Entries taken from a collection
theorem Chip_setLedger_keeps {z : Chip} (s : Chip) (f : Ledger → Ledger) (hz : Keeps z s) : Keeps z (Chip.setLedger s f) := by
  refine hz.trans ?_
  clear hz
  unfold Chip.setLedger
  repeat' first
    | with_reducible assumption
    | with_reducible apply Keeps.refl
    | fail_if_no_progress (with_reducible refine Keeps.lit ?_ rfl rfl rfl rfl rfl rfl rfl rfl rfl rfl rfl rfl rfl rfl rfl rfl rfl)

theorem numberRecord_keeps {z : Chip} (s : Chip) (d : LedgerDraft) (hz : Keeps z s) : Keeps z (numberRecord s d) := by
  refine hz.trans ?_
  clear hz
  unfold numberRecord
  repeat' first
    | with_reducible apply formReply_keeps
    | with_reducible assumption
    | fail_if_no_progress beta_reduce
    | (extract_lets +onlyGivenNames x; refine Keeps.bind (x := x) (fun hx => ?_) ?_; rotate_left; subst x; rotate_right; clear_value x)
    | (extract_lets +onlyGivenNames x; subst x)
    | with_reducible apply Keeps.refl
    | fail_if_no_progress (with_reducible refine Keeps.lit ?_ rfl rfl rfl rfl rfl rfl rfl rfl rfl rfl rfl rfl rfl rfl rfl rfl rfl)
    | split

theorem closeRecord_keeps {z : Chip} (s : Chip) (typ flags obj aux : Nat) (payload : List Byte) (signed : Bool) (hz : Keeps z s) : Keeps z (closeRecord s typ flags obj aux payload signed) := by
  refine hz.trans ?_
  clear hz
  unfold closeRecord
  repeat' first
    | with_reducible apply numberRecord_keeps
    | with_reducible apply Chip_setLedger_keeps
    | with_reducible assumption
    | fail_if_no_progress beta_reduce
    | (extract_lets +onlyGivenNames x; subst x)
    | with_reducible apply Keeps.refl
    | fail_if_no_progress (with_reducible refine Keeps.lit ?_ rfl rfl rfl rfl rfl rfl rfl rfl rfl rfl rfl rfl rfl rfl rfl rfl rfl)
    | split

theorem openDrafts_keeps {z : Chip} (s : Chip) (hz : Keeps z s) : Keeps z (openDrafts s) := by
  refine hz.trans ?_
  clear hz
  unfold openDrafts
  repeat' first
    | with_reducible apply Chip_setLedger_keeps
    | with_reducible assumption
    | fail_if_no_progress beta_reduce
    | with_reducible apply Keeps.refl

theorem settleDrafts_keeps {z : Chip} (s : Chip) (hz : Keeps z s) : Keeps z (settleDrafts s) := by
  refine hz.trans ?_
  clear hz
  unfold settleDrafts
  repeat' first
    | with_reducible apply numberRecord_keeps
    | with_reducible apply Chip_setLedger_keeps
    | with_reducible assumption
    | (with_reducible apply Keeps.foldl; intro _ _)
    | fail_if_no_progress beta_reduce
    | with_reducible apply Keeps.refl
    | fail_if_no_progress (with_reducible refine Keeps.lit ?_ rfl rfl rfl rfl rfl rfl rfl rfl rfl rfl rfl rfl rfl rfl rfl rfl rfl)
    | split

theorem spendFlags_keeps {z : Chip} (s : Chip) (o : Nat) (unc : Bool) (hz : Keeps z s) : Keeps z (spendFlags s o unc) := by
  refine hz.trans ?_
  clear hz
  unfold spendFlags
  repeat' first
    | with_reducible apply Chip_modMeter_keeps
    | with_reducible assumption
    | (with_reducible apply Keeps.foldl; intro _ _)
    | with_reducible exact rfl
    | fail_if_no_progress beta_reduce
    | (extract_lets +onlyGivenNames x; refine Keeps.bind (x := x) (fun hx => ?_) ?_; rotate_left; subst x; rotate_right; clear_value x)
    | with_reducible apply Keeps.ite
    | with_reducible apply Keeps.refl

theorem spendShelf_keeps {z : Chip} (s : Chip) (first : Bool) (hz : Keeps z s) : Keeps z (spendShelf s first) := by
  refine hz.trans ?_
  clear hz
  unfold spendShelf
  repeat' first
    | with_reducible apply Chip_modMeter_keeps
    | with_reducible assumption
    | (with_reducible apply Keeps.foldl; intro _ _)
    | with_reducible exact rfl
    | fail_if_no_progress beta_reduce
    | (extract_lets +onlyGivenNames x; refine Keeps.bind (x := x) (fun hx => ?_) ?_; rotate_left; subst x; rotate_right; clear_value x)
    | (extract_lets +onlyGivenNames x; subst x)
    | with_reducible apply Keeps.ite
    | with_reducible apply Keeps.refl
    | fail_if_no_progress (with_reducible refine Keeps.lit ?_ rfl rfl rfl rfl rfl rfl rfl rfl rfl rfl rfl rfl rfl rfl rfl rfl rfl)

theorem closeWith_keeps {z : Chip} (s : Chip) (typ obj aux : Nat) (opening gap signed : Bool) (r : Nat × Nat) (hz : Keeps z s) : Keeps z (closeWith s typ obj aux opening gap signed r) := by
  refine hz.trans ?_
  clear hz
  unfold closeWith
  repeat' first
    | with_reducible apply spendFlags_keeps
    | with_reducible apply closeRecord_keeps
    | with_reducible assumption
    | with_reducible apply Keeps.refl

theorem closeRegs_keeps {z : Chip} (s : Chip) (typ obj aux : Nat) (opening gap signed : Bool) (hz : Keeps z s) : Keeps z (closeRegs s typ obj aux opening gap signed) := by
  refine hz.trans ?_
  clear hz
  unfold closeRegs
  repeat' first
    | with_reducible apply closeWith_keeps
    | with_reducible apply spendShelf_keeps
    | with_reducible apply closeRecord_keeps
    | with_reducible assumption
    | (extract_lets +onlyGivenNames x; refine Keeps.bind (x := x) (fun hx => ?_) ?_; rotate_left; subst x; rotate_right; clear_value x)
    | (extract_lets +onlyGivenNames x; subst x)
    | with_reducible apply Keeps.ite
    | with_reducible apply Keeps.refl

theorem closeAll_keeps {z : Chip} (s : Chip) (typ aux : Nat) (gap : Bool) (hz : Keeps z s) : Keeps z (closeAll s typ aux gap) := by
  refine hz.trans ?_
  clear hz
  unfold closeAll
  repeat' first
    | with_reducible apply closeRegs_keeps
    | with_reducible assumption
    | (with_reducible apply Keeps.foldl; intro _ _)
    | fail_if_no_progress beta_reduce
    | with_reducible apply Keeps.refl

theorem dropSession_keeps {z : Chip} (j : Nat) (s : Chip) (hz : Keeps z s) : Keeps z (dropSession j s) := by
  refine hz.trans ?_
  clear hz
  unfold dropSession
  repeat' first
    | with_reducible apply Chip_setLedger_keeps
    | with_reducible assumption
    | fail_if_no_progress beta_reduce
    | with_reducible apply Keeps.refl

theorem closeSession_keeps {z : Chip} (s : Chip) (e : Nat × Nat) (hz : Keeps z s) : Keeps z (closeSession s e) := by
  refine hz.trans ?_
  clear hz
  unfold closeSession
  repeat' first
    | with_reducible apply dropSession_keeps
    | with_reducible apply closeRegs_keeps
    | with_reducible assumption
    | with_reducible apply Keeps.ite
    | with_reducible apply Keeps.refl

theorem closeOrphan_keeps {z : Chip} (s : Chip) (e : Nat × Nat × Nat) (hz : Keeps z s) : Keeps z (closeOrphan s e) := by
  refine hz.trans ?_
  clear hz
  unfold closeOrphan
  repeat' first
    | with_reducible apply dropSession_keeps
    | with_reducible apply closeWith_keeps
    | with_reducible assumption
    | with_reducible apply Keeps.ite
    | with_reducible apply Keeps.refl

theorem openSession_keeps {z : Chip} (s : Chip) (j : Nat) (hz : Keeps z s) : Keeps z (openSession s j) := by
  refine hz.trans ?_
  clear hz
  unfold openSession
  repeat' first
    | with_reducible apply closeRegs_keeps
    | with_reducible apply closeRecord_keeps
    | with_reducible apply Chip_setLedger_keeps
    | with_reducible assumption
    | fail_if_no_progress beta_reduce
    | with_reducible apply Keeps.refl

theorem askClose_keeps {z : Chip} (s : Chip) (j cause : Nat) (hz : Keeps z s) : Keeps z (askClose s j cause) := by
  refine hz.trans ?_
  clear hz
  unfold askClose
  repeat' first
    | with_reducible apply Chip_setLedger_keeps
    | with_reducible assumption
    | fail_if_no_progress beta_reduce
    | with_reducible apply Keeps.refl

theorem hostSnapshot_keeps {z : Chip} (s : Chip) (r : ReqRef) (hz : Keeps z s) : Keeps z (hostSnapshot s r) := by
  refine hz.trans ?_
  clear hz
  unfold hostSnapshot
  repeat' first
    | with_reducible apply closeAll_keeps
    | with_reducible apply Chip_setLedger_keeps
    | with_reducible apply formReply_keeps
    | with_reducible assumption
    | fail_if_no_progress beta_reduce
    | (extract_lets +onlyGivenNames x; subst x)
    | with_reducible apply Keeps.refl
    | fail_if_no_progress (with_reducible refine Keeps.lit ?_ rfl rfl rfl rfl rfl rfl rfl rfl rfl rfl rfl rfl rfl rfl rfl rfl rfl)
    | split

theorem ledgerRecords_keeps {z : Chip} (s : Chip) (period : Bool) (hz : Keeps z s) : Keeps z (ledgerRecords s period) := by
  refine hz.trans ?_
  clear hz
  unfold ledgerRecords
  repeat' first
    | with_reducible apply hostSnapshot_keeps
    | with_reducible apply openSession_keeps
    | with_reducible apply closeOrphan_keeps
    | with_reducible apply closeSession_keeps
    | with_reducible apply closeAll_keeps
    | with_reducible apply Chip_setLedger_keeps
    | with_reducible assumption
    | (with_reducible apply Keeps.foldl; intro _ _)
    | fail_if_no_progress beta_reduce
    | with_reducible apply Keeps.ite
    | with_reducible apply Keeps.refl

theorem ledgerIdle_keeps {z : Chip} (s : Chip) (hz : Keeps z s) : Keeps z (ledgerIdle s) := by
  refine hz.trans ?_
  clear hz
  unfold ledgerIdle
  repeat' first
    | with_reducible apply Chip_setLedger_keeps
    | with_reducible apply formReply_keeps
    | with_reducible assumption
    | (with_reducible apply Keeps.foldl; intro _ _)
    | fail_if_no_progress beta_reduce
    | with_reducible apply Keeps.ite
    | with_reducible apply Keeps.refl

theorem ledgerClose_keeps {z : Chip} (s : Chip) (period : Bool) (hz : Keeps z s) : Keeps z (ledgerClose s period) := by
  refine hz.trans ?_
  clear hz
  unfold ledgerClose
  repeat' first
    | with_reducible apply ledgerIdle_keeps
    | with_reducible apply ledgerRecords_keeps
    | with_reducible apply Chip_setLedger_keeps
    | with_reducible apply formReply_keeps
    | with_reducible assumption
    | (with_reducible apply Keeps.foldl; intro _ _)
    | fail_if_no_progress beta_reduce
    | (extract_lets +onlyGivenNames x; refine Keeps.bind (x := x) (fun hx => ?_) ?_; rotate_left; subst x; rotate_right; clear_value x)
    | (extract_lets +onlyGivenNames x; subst x)
    | with_reducible apply Keeps.ite
    | with_reducible apply Keeps.refl

theorem markAll_keeps {z : Chip} (s : Chip) (f : RecFlags → RecFlags) (hz : Keeps z s) : Keeps z (markAll s f) := by
  refine hz.trans ?_
  clear hz
  unfold markAll
  repeat' first
    | with_reducible assumption
    | fail_if_no_progress beta_reduce
    | (extract_lets +onlyGivenNames x; subst x)
    | with_reducible apply Keeps.refl
    | fail_if_no_progress (with_reducible refine Keeps.lit ?_ rfl rfl rfl rfl rfl rfl rfl rfl rfl rfl rfl rfl rfl rfl rfl rfl rfl)

theorem markGap_keeps {z : Chip} (s : Chip) (hz : Keeps z s) : Keeps z (markGap s) := by
  refine hz.trans ?_
  clear hz
  unfold markGap
  repeat' first
    | with_reducible apply markAll_keeps
    | with_reducible assumption
    | fail_if_no_progress beta_reduce
    | with_reducible apply Keeps.refl

theorem markUnc_keeps {z : Chip} (s : Chip) (hz : Keeps z s) : Keeps z (markUnc s) := by
  refine hz.trans ?_
  clear hz
  unfold markUnc
  repeat' first
    | with_reducible apply markAll_keeps
    | with_reducible assumption
    | fail_if_no_progress beta_reduce
    | with_reducible apply Keeps.refl

theorem ledgerTick_keeps {z : Chip} (s : Chip) (hz : Keeps z s) : Keeps z (ledgerTick s) := by
  refine hz.trans ?_
  clear hz
  unfold ledgerTick
  repeat' first
    | with_reducible apply markUnc_keeps
    | with_reducible apply markGap_keeps
    | with_reducible apply ledgerClose_keeps
    | with_reducible apply Chip_setLedger_keeps
    | with_reducible apply evalFault_keeps
    | with_reducible assumption
    | fail_if_no_progress beta_reduce
    | (extract_lets +onlyGivenNames x; refine Keeps.bind (x := x) (fun hx => ?_) ?_; rotate_left; subst x; rotate_right; clear_value x)
    | (extract_lets +onlyGivenNames x; subst x)
    | with_reducible apply Keeps.ite
    | with_reducible apply Keeps.refl

theorem ledgerBoundary_keeps {z : Chip} (s : Chip) (hz : Keeps z s) : Keeps z (ledgerBoundary s) := by
  refine hz.trans ?_
  clear hz
  unfold ledgerBoundary
  repeat' first
    | with_reducible apply ledgerClose_keeps
    | with_reducible apply Chip_setLedger_keeps
    | with_reducible assumption
    | fail_if_no_progress beta_reduce
    | (extract_lets +onlyGivenNames x; refine Keeps.bind (x := x) (fun hx => ?_) ?_; rotate_left; subst x; rotate_right; clear_value x)
    | with_reducible apply Keeps.ite
    | with_reducible apply Keeps.refl

theorem nearFullStep_keeps {z : Chip} (s : Chip) (hz : Keeps z s) : Keeps z (nearFullStep s) := by
  refine hz.trans ?_
  clear hz
  unfold nearFullStep
  repeat' first
    | with_reducible apply Chip_setLedger_keeps
    | with_reducible apply evalFault_keeps
    | with_reducible assumption
    | fail_if_no_progress beta_reduce
    | with_reducible apply Keeps.ite
    | with_reducible apply Keeps.refl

**EXERCISE INSTRUCTIONS**
Gather up, from the records above, each line where the word "signed" appears.

**PROBLEM SOLUTION**
theorem closeRecord_keeps {z : Chip} (s : Chip) (typ flags obj aux : Nat) (payload : List Byte) (signed : Bool) (hz : Keeps z s) : Keeps z (closeRecord s typ flags obj aux payload signed) := by
theorem closeWith_keeps {z : Chip} (s : Chip) (typ obj aux : Nat) (opening gap signed : Bool) (r : Nat × Nat) (hz : Keeps z s) : Keeps z (closeWith s typ obj aux opening gap signed r) := by
theorem closeRegs_keeps {z : Chip} (s : Chip) (typ obj aux : Nat) (opening gap signed : Bool) (hz : Keeps z s) : Keeps z (closeRegs s typ obj aux opening gap signed) := by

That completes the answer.